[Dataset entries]
□ □ □

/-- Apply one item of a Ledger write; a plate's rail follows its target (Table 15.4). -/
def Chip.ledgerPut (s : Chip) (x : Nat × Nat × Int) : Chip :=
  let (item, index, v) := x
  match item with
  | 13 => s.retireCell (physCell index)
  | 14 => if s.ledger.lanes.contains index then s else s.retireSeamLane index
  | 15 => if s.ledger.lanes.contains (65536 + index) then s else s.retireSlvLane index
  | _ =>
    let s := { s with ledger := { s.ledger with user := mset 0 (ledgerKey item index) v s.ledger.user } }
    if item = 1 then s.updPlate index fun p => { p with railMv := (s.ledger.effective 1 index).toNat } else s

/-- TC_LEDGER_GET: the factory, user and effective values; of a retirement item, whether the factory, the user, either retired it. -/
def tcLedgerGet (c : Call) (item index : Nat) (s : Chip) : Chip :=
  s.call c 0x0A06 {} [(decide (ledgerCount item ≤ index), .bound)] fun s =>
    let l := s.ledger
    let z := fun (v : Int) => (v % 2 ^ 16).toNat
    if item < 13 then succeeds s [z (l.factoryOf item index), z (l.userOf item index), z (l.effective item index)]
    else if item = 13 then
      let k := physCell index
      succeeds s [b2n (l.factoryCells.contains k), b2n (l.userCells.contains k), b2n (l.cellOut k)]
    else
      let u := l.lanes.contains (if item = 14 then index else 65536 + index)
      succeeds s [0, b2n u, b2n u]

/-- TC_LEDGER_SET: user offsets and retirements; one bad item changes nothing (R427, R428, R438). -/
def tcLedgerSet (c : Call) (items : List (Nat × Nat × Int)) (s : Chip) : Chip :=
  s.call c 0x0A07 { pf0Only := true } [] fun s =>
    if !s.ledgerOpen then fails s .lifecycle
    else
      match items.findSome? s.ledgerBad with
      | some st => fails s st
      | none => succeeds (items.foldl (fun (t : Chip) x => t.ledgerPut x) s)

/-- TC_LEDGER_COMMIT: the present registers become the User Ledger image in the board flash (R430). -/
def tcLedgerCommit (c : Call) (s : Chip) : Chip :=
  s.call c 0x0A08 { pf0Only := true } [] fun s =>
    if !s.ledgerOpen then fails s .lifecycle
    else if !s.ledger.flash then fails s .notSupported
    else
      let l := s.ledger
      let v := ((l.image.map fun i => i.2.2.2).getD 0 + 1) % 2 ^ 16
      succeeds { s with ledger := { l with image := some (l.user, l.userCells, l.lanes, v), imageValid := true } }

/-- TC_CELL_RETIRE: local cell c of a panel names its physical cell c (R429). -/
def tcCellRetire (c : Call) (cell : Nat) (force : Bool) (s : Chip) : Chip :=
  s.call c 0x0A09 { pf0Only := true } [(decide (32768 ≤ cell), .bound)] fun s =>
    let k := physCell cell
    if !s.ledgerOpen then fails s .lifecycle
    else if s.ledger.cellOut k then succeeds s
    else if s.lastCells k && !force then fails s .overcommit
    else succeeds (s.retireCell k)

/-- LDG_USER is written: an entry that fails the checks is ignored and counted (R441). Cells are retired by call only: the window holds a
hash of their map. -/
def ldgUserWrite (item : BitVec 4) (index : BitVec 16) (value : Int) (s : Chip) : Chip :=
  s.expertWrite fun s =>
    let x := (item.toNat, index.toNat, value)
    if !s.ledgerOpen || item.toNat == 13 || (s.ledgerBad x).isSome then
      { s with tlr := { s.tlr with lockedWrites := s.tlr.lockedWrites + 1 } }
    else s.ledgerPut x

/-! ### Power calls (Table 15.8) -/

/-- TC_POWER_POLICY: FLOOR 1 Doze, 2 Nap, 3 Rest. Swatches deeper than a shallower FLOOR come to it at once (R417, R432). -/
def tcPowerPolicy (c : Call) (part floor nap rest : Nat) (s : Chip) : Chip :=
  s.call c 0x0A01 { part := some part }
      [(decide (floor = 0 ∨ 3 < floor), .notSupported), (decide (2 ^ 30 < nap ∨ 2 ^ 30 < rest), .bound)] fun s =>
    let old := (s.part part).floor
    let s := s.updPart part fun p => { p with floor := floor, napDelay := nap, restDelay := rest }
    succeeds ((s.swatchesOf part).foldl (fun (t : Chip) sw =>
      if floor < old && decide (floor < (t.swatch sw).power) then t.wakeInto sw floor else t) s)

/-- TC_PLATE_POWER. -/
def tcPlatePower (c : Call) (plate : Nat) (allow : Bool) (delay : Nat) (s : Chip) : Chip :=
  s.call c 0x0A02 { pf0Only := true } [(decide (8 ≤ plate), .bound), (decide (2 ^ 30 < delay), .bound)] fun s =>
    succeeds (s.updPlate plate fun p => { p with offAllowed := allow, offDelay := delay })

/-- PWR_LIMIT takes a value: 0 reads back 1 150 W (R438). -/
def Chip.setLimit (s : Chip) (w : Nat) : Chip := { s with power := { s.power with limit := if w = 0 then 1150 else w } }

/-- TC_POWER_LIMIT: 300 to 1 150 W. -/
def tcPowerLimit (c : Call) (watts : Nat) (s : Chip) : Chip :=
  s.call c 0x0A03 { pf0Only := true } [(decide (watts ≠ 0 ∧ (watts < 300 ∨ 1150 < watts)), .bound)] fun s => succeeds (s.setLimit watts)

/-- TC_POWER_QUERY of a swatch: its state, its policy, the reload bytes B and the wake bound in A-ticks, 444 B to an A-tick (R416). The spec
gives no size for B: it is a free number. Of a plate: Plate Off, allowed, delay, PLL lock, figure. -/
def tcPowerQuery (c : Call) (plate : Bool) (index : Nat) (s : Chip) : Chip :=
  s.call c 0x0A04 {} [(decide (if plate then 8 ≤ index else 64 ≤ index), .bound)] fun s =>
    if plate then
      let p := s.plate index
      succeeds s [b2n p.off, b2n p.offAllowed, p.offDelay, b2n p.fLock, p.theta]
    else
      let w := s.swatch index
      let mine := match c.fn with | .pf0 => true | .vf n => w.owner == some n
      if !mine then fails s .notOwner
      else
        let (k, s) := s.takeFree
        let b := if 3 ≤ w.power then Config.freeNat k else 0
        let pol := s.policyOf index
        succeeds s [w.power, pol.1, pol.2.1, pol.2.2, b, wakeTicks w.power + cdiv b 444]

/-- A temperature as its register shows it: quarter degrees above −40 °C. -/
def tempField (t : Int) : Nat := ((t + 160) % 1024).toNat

□ □ □

* What the task asks *
Exactly the lines from the one containing "let old := (s.part part).floor" through the last line of the records are to be transcribed, both endpoints included.

* Solution to the problem *
    let old := (s.part part).floor
    let s := s.updPart part fun p => { p with floor := floor, napDelay := nap, restDelay := rest }
    succeeds ((s.swatchesOf part).foldl (fun (t : Chip) sw =>
      if floor < old && decide (floor < (t.swatch sw).power) then t.wakeInto sw floor else t) s)

/-- TC_PLATE_POWER. -/
def tcPlatePower (c : Call) (plate : Nat) (allow : Bool) (delay : Nat) (s : Chip) : Chip :=
  s.call c 0x0A02 { pf0Only := true } [(decide (8 ≤ plate), .bound), (decide (2 ^ 30 < delay), .bound)] fun s =>
    succeeds (s.updPlate plate fun p => { p with offAllowed := allow, offDelay := delay })

/-- PWR_LIMIT takes a value: 0 reads back 1 150 W (R438). -/
def Chip.setLimit (s : Chip) (w : Nat) : Chip := { s with power := { s.power with limit := if w = 0 then 1150 else w } }

/-- TC_POWER_LIMIT: 300 to 1 150 W. -/
def tcPowerLimit (c : Call) (watts : Nat) (s : Chip) : Chip :=
  s.call c 0x0A03 { pf0Only := true } [(decide (watts ≠ 0 ∧ (watts < 300 ∨ 1150 < watts)), .bound)] fun s => succeeds (s.setLimit watts)

/-- TC_POWER_QUERY of a swatch: its state, its policy, the reload bytes B and the wake bound in A-ticks, 444 B to an A-tick (R416). The spec
gives no size for B: it is a free number. Of a plate: Plate Off, allowed, delay, PLL lock, figure. -/
def tcPowerQuery (c : Call) (plate : Bool) (index : Nat) (s : Chip) : Chip :=
  s.call c 0x0A04 {} [(decide (if plate then 8 ≤ index else 64 ≤ index), .bound)] fun s =>
    if plate then
      let p := s.plate index
      succeeds s [b2n p.off, b2n p.offAllowed, p.offDelay, b2n p.fLock, p.theta]
    else
      let w := s.swatch index
      let mine := match c.fn with | .pf0 => true | .vf n => w.owner == some n
      if !mine then fails s .notOwner
      else
        let (k, s) := s.takeFree
        let b := if 3 ≤ w.power then Config.freeNat k else 0
        let pol := s.policyOf index
        succeeds s [w.power, pol.1, pol.2.1, pol.2.2, b, wakeTicks w.power + cdiv b 444]

/-- A temperature as its register shows it: quarter degrees above −40 °C. -/
def tempField (t : Int) : Nat := ((t + 160) % 1024).toNat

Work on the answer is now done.